Problem to solve: Begin at the line below that has "tcause : DWord := 0" and stop after the line that has "inductive EntryKind where". Please restate only those lines, word for word.

Records for this exercise:
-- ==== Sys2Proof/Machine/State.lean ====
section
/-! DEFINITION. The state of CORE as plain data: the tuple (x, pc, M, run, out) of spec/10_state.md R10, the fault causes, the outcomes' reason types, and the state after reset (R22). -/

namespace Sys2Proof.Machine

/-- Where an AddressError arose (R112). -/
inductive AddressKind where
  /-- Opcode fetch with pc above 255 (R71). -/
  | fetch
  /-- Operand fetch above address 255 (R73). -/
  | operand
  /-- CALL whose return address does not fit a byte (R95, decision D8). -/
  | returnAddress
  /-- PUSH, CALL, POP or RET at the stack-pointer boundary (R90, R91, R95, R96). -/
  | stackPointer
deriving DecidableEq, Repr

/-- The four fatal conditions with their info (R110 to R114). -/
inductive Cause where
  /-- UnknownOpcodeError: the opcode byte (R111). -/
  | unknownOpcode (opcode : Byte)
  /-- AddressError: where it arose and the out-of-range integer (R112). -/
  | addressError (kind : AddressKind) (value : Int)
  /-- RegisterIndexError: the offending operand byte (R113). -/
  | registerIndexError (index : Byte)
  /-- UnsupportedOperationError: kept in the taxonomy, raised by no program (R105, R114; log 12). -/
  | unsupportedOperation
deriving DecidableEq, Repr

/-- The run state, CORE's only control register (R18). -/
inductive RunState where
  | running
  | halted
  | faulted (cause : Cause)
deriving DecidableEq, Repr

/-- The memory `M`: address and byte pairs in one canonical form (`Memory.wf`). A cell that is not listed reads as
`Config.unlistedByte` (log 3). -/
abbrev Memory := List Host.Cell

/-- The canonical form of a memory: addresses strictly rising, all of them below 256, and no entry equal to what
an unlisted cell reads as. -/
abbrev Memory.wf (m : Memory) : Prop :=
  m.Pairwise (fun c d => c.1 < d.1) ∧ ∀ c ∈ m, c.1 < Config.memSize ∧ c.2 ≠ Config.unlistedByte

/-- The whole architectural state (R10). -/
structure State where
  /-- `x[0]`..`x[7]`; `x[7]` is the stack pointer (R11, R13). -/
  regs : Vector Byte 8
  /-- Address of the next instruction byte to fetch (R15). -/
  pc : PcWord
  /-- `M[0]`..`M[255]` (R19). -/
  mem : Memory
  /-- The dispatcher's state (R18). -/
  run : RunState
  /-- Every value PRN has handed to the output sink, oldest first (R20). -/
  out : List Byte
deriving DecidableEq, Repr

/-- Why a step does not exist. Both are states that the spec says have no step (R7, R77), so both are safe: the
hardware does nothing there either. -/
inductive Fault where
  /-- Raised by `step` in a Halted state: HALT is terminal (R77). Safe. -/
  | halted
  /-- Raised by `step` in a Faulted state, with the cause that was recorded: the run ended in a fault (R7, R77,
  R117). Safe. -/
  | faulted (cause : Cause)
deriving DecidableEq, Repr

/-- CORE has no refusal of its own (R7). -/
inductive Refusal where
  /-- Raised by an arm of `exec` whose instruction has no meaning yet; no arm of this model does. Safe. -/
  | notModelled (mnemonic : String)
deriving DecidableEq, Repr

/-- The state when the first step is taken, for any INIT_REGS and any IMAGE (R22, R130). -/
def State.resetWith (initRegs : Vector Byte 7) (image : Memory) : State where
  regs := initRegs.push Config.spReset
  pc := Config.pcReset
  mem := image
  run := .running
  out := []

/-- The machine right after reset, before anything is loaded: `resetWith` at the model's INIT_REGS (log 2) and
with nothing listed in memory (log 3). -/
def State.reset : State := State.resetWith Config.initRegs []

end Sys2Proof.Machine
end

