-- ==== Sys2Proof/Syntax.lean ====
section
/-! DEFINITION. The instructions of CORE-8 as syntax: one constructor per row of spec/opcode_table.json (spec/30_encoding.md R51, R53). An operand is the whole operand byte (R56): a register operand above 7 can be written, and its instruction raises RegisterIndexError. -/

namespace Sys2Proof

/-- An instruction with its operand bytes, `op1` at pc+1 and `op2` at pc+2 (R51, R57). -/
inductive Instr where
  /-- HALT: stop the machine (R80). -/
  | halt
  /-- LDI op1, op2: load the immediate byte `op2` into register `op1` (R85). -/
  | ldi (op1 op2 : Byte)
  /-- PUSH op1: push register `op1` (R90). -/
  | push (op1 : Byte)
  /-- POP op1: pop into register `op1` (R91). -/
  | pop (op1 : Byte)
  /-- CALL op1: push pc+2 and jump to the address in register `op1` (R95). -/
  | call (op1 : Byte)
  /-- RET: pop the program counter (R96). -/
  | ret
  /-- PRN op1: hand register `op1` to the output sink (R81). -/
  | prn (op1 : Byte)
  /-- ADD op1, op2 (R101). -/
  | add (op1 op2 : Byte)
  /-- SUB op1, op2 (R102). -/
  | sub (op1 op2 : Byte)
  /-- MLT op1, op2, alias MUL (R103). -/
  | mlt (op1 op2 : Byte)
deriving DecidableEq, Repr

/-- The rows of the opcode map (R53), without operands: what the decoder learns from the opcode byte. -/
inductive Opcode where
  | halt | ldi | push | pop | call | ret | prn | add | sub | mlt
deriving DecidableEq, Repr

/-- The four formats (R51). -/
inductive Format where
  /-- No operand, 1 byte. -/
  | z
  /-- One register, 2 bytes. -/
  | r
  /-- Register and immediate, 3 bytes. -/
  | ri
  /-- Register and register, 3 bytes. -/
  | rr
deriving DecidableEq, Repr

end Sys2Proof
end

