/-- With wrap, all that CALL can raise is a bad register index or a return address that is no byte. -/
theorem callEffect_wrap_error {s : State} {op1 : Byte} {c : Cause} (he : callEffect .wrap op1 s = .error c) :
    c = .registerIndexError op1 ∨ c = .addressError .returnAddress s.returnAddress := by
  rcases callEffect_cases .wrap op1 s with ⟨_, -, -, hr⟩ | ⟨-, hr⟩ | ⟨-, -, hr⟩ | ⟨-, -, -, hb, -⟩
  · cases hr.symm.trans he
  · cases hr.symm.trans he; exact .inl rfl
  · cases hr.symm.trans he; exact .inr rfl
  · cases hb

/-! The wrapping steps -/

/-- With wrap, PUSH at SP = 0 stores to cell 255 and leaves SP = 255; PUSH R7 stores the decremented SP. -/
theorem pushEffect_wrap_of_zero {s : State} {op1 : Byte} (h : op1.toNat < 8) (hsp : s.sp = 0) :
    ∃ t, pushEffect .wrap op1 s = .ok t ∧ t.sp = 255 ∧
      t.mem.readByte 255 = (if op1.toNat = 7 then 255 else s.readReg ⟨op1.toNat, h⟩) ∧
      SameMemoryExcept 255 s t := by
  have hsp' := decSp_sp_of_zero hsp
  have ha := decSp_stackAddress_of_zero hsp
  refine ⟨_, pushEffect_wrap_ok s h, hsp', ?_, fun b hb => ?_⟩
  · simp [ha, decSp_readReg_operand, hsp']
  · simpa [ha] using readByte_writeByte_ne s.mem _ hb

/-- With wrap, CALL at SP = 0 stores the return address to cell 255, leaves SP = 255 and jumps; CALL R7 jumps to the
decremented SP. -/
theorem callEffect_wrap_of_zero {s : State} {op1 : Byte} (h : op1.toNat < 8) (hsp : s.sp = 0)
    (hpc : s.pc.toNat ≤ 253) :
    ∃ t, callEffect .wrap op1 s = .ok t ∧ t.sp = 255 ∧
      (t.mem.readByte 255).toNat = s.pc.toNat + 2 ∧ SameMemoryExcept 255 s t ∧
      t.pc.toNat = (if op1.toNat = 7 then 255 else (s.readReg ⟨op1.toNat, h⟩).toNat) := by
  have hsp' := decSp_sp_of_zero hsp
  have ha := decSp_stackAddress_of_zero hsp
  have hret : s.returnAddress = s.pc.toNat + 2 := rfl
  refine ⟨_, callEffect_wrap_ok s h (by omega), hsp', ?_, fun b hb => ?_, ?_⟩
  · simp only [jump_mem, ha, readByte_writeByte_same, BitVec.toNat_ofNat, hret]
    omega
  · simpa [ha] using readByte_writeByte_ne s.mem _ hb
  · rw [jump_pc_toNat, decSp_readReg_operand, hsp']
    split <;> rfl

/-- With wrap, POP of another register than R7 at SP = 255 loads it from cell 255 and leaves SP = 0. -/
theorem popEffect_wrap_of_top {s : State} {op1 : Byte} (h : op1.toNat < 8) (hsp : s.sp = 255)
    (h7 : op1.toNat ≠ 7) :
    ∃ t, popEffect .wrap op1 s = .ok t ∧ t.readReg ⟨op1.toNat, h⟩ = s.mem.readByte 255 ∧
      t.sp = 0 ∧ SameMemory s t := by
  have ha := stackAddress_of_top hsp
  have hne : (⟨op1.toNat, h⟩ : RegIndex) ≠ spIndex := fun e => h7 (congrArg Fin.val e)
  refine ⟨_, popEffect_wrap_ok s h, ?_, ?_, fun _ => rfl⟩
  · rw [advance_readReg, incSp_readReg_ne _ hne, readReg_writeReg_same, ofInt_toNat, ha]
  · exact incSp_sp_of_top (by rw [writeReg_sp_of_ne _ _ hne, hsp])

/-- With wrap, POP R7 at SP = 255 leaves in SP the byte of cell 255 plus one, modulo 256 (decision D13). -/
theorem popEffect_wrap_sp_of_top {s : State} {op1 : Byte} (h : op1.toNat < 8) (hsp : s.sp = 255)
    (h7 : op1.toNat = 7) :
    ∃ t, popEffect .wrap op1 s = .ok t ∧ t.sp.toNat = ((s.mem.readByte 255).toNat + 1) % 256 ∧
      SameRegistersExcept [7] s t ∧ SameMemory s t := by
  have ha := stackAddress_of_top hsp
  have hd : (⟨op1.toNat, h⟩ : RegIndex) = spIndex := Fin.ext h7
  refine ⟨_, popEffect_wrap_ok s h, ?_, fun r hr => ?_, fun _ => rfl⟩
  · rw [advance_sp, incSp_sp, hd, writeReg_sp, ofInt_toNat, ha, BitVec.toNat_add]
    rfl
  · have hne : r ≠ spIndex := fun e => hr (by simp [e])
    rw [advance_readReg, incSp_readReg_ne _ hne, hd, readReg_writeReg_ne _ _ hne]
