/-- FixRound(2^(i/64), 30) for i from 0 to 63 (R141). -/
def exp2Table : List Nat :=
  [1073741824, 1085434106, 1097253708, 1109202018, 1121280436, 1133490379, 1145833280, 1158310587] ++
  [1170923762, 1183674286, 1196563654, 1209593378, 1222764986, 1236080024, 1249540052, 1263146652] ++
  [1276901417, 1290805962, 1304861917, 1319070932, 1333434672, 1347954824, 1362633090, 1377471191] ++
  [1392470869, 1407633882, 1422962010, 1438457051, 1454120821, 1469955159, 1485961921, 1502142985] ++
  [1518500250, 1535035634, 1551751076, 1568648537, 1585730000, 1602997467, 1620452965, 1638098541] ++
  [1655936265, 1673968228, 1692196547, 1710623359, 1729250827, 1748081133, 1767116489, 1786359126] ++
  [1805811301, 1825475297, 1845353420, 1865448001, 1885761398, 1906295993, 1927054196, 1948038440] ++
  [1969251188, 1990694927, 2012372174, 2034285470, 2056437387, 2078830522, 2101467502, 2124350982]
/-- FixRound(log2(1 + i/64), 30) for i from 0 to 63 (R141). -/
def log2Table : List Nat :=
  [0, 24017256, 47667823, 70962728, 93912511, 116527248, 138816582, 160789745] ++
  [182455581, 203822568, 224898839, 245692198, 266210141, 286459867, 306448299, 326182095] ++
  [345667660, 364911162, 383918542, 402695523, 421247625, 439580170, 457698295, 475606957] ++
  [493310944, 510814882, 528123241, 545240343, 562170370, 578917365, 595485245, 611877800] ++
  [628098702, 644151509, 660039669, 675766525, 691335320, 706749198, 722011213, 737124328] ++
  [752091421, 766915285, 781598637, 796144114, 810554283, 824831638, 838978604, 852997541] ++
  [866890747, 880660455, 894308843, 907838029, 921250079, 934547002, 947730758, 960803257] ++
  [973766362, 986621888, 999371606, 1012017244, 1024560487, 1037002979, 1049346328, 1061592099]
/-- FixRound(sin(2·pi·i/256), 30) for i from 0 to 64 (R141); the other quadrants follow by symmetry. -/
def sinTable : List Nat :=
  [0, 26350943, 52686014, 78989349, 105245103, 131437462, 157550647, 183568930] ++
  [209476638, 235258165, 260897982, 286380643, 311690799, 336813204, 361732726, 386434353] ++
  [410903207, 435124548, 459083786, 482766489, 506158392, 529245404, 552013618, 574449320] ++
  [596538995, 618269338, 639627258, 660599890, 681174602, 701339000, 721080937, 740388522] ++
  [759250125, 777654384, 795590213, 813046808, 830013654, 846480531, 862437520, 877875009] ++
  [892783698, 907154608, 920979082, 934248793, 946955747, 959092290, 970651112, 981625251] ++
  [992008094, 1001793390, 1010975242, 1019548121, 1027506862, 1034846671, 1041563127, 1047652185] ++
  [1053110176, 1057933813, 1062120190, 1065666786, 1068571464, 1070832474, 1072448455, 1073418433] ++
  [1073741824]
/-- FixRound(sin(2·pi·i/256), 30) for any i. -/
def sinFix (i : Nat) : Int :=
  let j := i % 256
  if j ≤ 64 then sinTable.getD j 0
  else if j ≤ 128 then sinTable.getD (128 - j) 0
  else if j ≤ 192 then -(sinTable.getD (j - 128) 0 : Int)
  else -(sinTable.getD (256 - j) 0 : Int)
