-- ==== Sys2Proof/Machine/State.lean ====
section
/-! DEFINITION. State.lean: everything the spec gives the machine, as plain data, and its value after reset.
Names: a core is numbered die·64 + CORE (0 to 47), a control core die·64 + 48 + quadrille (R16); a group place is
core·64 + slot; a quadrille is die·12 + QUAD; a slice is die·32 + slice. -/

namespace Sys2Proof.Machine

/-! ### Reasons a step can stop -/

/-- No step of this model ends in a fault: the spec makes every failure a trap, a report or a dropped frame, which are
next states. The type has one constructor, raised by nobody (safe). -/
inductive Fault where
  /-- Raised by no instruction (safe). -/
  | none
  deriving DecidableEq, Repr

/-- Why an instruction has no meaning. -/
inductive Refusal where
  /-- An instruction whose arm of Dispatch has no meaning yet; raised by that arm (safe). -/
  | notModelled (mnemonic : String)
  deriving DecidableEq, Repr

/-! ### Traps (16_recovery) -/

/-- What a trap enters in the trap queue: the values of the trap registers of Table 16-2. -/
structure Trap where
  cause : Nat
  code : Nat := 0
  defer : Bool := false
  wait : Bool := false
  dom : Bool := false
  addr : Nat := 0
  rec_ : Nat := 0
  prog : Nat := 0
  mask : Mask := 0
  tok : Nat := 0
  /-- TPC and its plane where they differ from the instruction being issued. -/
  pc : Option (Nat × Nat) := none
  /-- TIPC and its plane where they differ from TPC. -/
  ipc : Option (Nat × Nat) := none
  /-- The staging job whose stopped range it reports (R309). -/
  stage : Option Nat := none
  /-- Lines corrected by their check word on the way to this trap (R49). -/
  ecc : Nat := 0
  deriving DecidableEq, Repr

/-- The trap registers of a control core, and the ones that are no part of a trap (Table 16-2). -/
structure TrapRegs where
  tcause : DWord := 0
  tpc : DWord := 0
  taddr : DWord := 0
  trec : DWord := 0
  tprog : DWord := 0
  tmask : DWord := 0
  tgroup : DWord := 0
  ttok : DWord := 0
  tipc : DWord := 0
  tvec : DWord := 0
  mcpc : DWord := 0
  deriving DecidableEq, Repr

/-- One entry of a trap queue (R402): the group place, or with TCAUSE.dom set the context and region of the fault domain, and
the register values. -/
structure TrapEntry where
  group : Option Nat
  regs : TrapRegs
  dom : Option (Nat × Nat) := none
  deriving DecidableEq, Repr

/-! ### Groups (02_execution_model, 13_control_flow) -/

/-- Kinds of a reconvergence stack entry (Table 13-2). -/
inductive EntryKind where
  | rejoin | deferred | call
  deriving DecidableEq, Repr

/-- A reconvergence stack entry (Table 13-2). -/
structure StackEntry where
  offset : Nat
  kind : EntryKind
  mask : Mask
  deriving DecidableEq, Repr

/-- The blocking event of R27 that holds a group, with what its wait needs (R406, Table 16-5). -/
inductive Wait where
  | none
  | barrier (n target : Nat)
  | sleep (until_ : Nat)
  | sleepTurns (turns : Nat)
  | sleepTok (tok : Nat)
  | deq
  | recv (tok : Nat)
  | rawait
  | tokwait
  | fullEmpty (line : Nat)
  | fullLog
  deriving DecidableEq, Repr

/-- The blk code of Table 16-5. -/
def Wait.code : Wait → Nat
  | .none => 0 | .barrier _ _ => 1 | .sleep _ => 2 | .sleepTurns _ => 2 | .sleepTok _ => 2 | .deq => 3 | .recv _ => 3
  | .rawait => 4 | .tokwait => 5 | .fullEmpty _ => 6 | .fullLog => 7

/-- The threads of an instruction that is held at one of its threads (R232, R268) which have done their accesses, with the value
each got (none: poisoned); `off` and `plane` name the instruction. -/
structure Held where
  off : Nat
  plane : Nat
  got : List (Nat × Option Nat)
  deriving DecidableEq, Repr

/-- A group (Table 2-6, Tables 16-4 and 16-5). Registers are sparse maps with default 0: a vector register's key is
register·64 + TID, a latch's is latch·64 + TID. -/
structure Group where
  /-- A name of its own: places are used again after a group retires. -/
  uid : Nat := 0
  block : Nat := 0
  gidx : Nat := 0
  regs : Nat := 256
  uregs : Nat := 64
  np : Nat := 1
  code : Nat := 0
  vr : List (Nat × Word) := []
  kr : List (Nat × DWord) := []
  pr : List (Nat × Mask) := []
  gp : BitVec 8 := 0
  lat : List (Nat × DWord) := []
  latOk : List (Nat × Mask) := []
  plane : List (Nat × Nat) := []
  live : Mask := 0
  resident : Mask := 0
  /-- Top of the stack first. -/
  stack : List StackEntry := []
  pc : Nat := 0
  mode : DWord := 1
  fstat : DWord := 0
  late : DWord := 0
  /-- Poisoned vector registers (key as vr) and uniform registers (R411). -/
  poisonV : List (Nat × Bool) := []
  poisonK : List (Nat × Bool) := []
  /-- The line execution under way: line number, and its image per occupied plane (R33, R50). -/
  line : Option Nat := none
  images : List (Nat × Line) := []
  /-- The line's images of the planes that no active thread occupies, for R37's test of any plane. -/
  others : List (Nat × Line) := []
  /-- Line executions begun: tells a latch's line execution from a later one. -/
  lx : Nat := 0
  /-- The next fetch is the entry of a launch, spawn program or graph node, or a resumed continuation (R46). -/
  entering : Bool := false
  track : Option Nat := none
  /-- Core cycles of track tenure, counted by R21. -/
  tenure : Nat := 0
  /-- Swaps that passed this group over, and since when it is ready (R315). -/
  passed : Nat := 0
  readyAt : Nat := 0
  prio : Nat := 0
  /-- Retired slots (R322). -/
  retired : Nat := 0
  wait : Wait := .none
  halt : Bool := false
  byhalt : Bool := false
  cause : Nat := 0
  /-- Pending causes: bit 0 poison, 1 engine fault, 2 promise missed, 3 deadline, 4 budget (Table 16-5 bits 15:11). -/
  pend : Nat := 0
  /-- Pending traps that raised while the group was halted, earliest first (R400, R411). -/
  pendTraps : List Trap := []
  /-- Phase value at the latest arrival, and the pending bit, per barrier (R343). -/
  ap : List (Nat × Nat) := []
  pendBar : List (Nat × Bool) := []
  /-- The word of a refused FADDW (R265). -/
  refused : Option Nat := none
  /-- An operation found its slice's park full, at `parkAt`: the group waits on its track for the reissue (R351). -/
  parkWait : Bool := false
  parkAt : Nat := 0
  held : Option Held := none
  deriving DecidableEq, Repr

Result of the exercise:
  tcause : DWord := 0
  tpc : DWord := 0
  taddr : DWord := 0
  trec : DWord := 0
  tprog : DWord := 0
  tmask : DWord := 0
  tgroup : DWord := 0
  ttok : DWord := 0
  tipc : DWord := 0
  tvec : DWord := 0
  mcpc : DWord := 0
  deriving DecidableEq, Repr

/-- One entry of a trap queue (R402): the group place, or with TCAUSE.dom set the context and region of the fault domain, and
the register values. -/
structure TrapEntry where
  group : Option Nat
  regs : TrapRegs
  dom : Option (Nat × Nat) := none
  deriving DecidableEq, Repr

/-! ### Groups (02_execution_model, 13_control_flow) -/

/-- Kinds of a reconvergence stack entry (Table 13-2). -/
inductive EntryKind where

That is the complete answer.